When thinking about satisfying a particular value, for instance when proffering money or change, a so-called ‘greedy algorithm’ is sufficient. That is first proffering the largest denomination less than the required value, then subtracting that denomination from the value to create a new value and continuing the process until the value becomes zero.

If you are asked for 75p you would, if possible, first proffer 50p leaving 75 – 50 = 25p, then proffer 20p leaving 25 – 20 = 5p and finally proffer 5p leaving 5 – 5 = 0p. Greedy algorithms like this are not necessarily globally optimal but with the currencies and denominations listed above they are. This means that these denominations are good models for sets of coordinated modular sizes.

Component Sizes

If favourite numbers are used for component sizes a greedy algorithm guarantees that any overall size can be fulfilled with the minimum number of components.

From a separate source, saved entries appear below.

/-- R403, 18_thermal_guard.md. -/
abbrev GUARD_ZONE_THR (z : Nat) : Nat := 0x050404 + 0x10 * z
abbrev GUARD_ZONE_THR_CUT (z : Nat) : Fld := ⟨GUARD_ZONE_THR z, 31, 16⟩
abbrev GUARD_ZONE_THR_WARN (z : Nat) : Fld := ⟨GUARD_ZONE_THR z, 15, 0⟩

/-! ### Pwr registers -/

/-- R80, 03_power_clocks_reset.md. -/
abbrev PWR_STATUS : Nat := 0x060000
abbrev PWR_STATUS_VBANK_OK : Fld := ⟨PWR_STATUS, 23, 12⟩
abbrev PWR_STATUS_VFAN_OK : Fld := ⟨PWR_STATUS, 11, 11⟩
abbrev PWR_STATUS_VCAB_OK : Fld := ⟨PWR_STATUS, 10, 10⟩
abbrev PWR_STATUS_VLED_OK : Fld := ⟨PWR_STATUS, 9, 9⟩
abbrev PWR_STATUS_VEP_OK : Fld := ⟨PWR_STATUS, 8, 8⟩
abbrev PWR_STATUS_GAUGE_VALID : Fld := ⟨PWR_STATUS, 4, 4⟩
abbrev PWR_STATUS_SLUICE_ACTIVE : Fld := ⟨PWR_STATUS, 3, 3⟩
abbrev PWR_STATUS_PFAIL : Fld := ⟨PWR_STATUS, 2, 2⟩
abbrev PWR_STATUS_INPUT_OK : Fld := ⟨PWR_STATUS, 1, 1⟩
abbrev PWR_STATUS_LOGIC_RAILS_OK : Fld := ⟨PWR_STATUS, 0, 0⟩

/-- R80, 03_power_clocks_reset.md. -/
abbrev PWR_PFI_CFG : Nat := 0x060004
abbrev PWR_PFI_CFG_DEGLITCH_US : Fld := ⟨PWR_PFI_CFG, 10, 0⟩

/-- R80, 03_power_clocks_reset.md. -/
abbrev PWR_HOLD_CFG : Nat := 0x060008
abbrev PWR_HOLD_CFG_CAP_10UF : Fld := ⟨PWR_HOLD_CFG, 31, 16⟩
abbrev PWR_HOLD_CFG_EFF : Fld := ⟨PWR_HOLD_CFG, 15, 8⟩
abbrev PWR_HOLD_CFG_VMIN_100MV : Fld := ⟨PWR_HOLD_CFG, 7, 0⟩

/-- R80, 03_power_clocks_reset.md. -/
abbrev PWR_HOLD_CFG2 : Nat := 0x06000c
abbrev PWR_HOLD_CFG2_SENSE_RATIO : Fld := ⟨PWR_HOLD_CFG2, 23, 16⟩
abbrev PWR_HOLD_CFG2_EP_MW : Fld := ⟨PWR_HOLD_CFG2, 15, 0⟩

/-- R80, 03_power_clocks_reset.md. -/
abbrev PWR_GAUGE : Nat := 0x060010
abbrev PWR_GAUGE_ENERGY_MJ : Fld := ⟨PWR_GAUGE, 31, 16⟩
abbrev PWR_GAUGE_VHOLD_10MV : Fld := ⟨PWR_GAUGE, 15, 0⟩

/-- R80, 03_power_clocks_reset.md. -/
abbrev PWR_SLUICE_LAST : Nat := 0x060014
abbrev PWR_SLUICE_LAST_MARKER_FOUND : Fld := ⟨PWR_SLUICE_LAST, 31, 31⟩
abbrev PWR_SLUICE_LAST_LAST_WORD_DONE : Fld := ⟨PWR_SLUICE_LAST, 30, 30⟩
abbrev PWR_SLUICE_LAST_LAST_WORD_SKIPPED : Fld := ⟨PWR_SLUICE_LAST, 29, 29⟩
abbrev PWR_SLUICE_LAST_HALT_DURING : Fld := ⟨PWR_SLUICE_LAST, 28, 28⟩
abbrev PWR_SLUICE_LAST_FLUSH_TIME : Fld := ⟨PWR_SLUICE_LAST, 27, 16⟩
abbrev PWR_SLUICE_LAST_RECORDS_FLUSHED : Fld := ⟨PWR_SLUICE_LAST, 12, 0⟩

/-- R80, 03_power_clocks_reset.md. -/
abbrev PWR_CYCLE_COUNT : Nat := 0x060018
abbrev PWR_CYCLE_COUNT_COUNT : Fld := ⟨PWR_CYCLE_COUNT, 23, 0⟩

/-- R80, 03_power_clocks_reset.md. -/
abbrev PWR_OPTIME_LO : Nat := 0x06001c
abbrev PWR_OPTIME_LO_OPTIME_LO : Fld := ⟨PWR_OPTIME_LO, 31, 0⟩

/-- R80, 03_power_clocks_reset.md. -/
abbrev PWR_OPTIME_HI : Nat := 0x060020
abbrev PWR_OPTIME_HI_OPTIME_HI : Fld := ⟨PWR_OPTIME_HI, 7, 0⟩

/-- R80, 03_power_clocks_reset.md. -/
abbrev PWR_RESET_CAUSE : Nat := 0x060024
abbrev PWR_RESET_CAUSE_CAUSE : Fld := ⟨PWR_RESET_CAUSE, 7, 0⟩

/-- R80, 03_power_clocks_reset.md. -/
abbrev PWR_RESET_CMD : Nat := 0x060028
abbrev PWR_RESET_CMD_KEY : Fld := ⟨PWR_RESET_CMD, 31, 16⟩

/-- R80, 03_power_clocks_reset.md. -/
abbrev PWR_CLK_STATUS : Nat := 0x06002c
abbrev PWR_CLK_STATUS_LOCK_LOSS_COUNT : Fld := ⟨PWR_CLK_STATUS, 31, 16⟩
abbrev PWR_CLK_STATUS_REF_LOST : Fld := ⟨PWR_CLK_STATUS, 2, 2⟩
abbrev PWR_CLK_STATUS_ACTIVE_REF : Fld := ⟨PWR_CLK_STATUS, 1, 1⟩
abbrev PWR_CLK_STATUS_PLL_LOCK : Fld := ⟨PWR_CLK_STATUS, 0, 0⟩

Figure 2: Favourite Numbers and Greedy Algorithm

Saliency of Favourite Numbers

Round numbers are a device that lets language express the inaccuracy and uncertainty of our perception of larger numbers as presented by the Approximate Number System. These numbers and especially their Favourite Number subset have great saliency and are the numbers that we prefer to see when measuring and prefer to use when designing.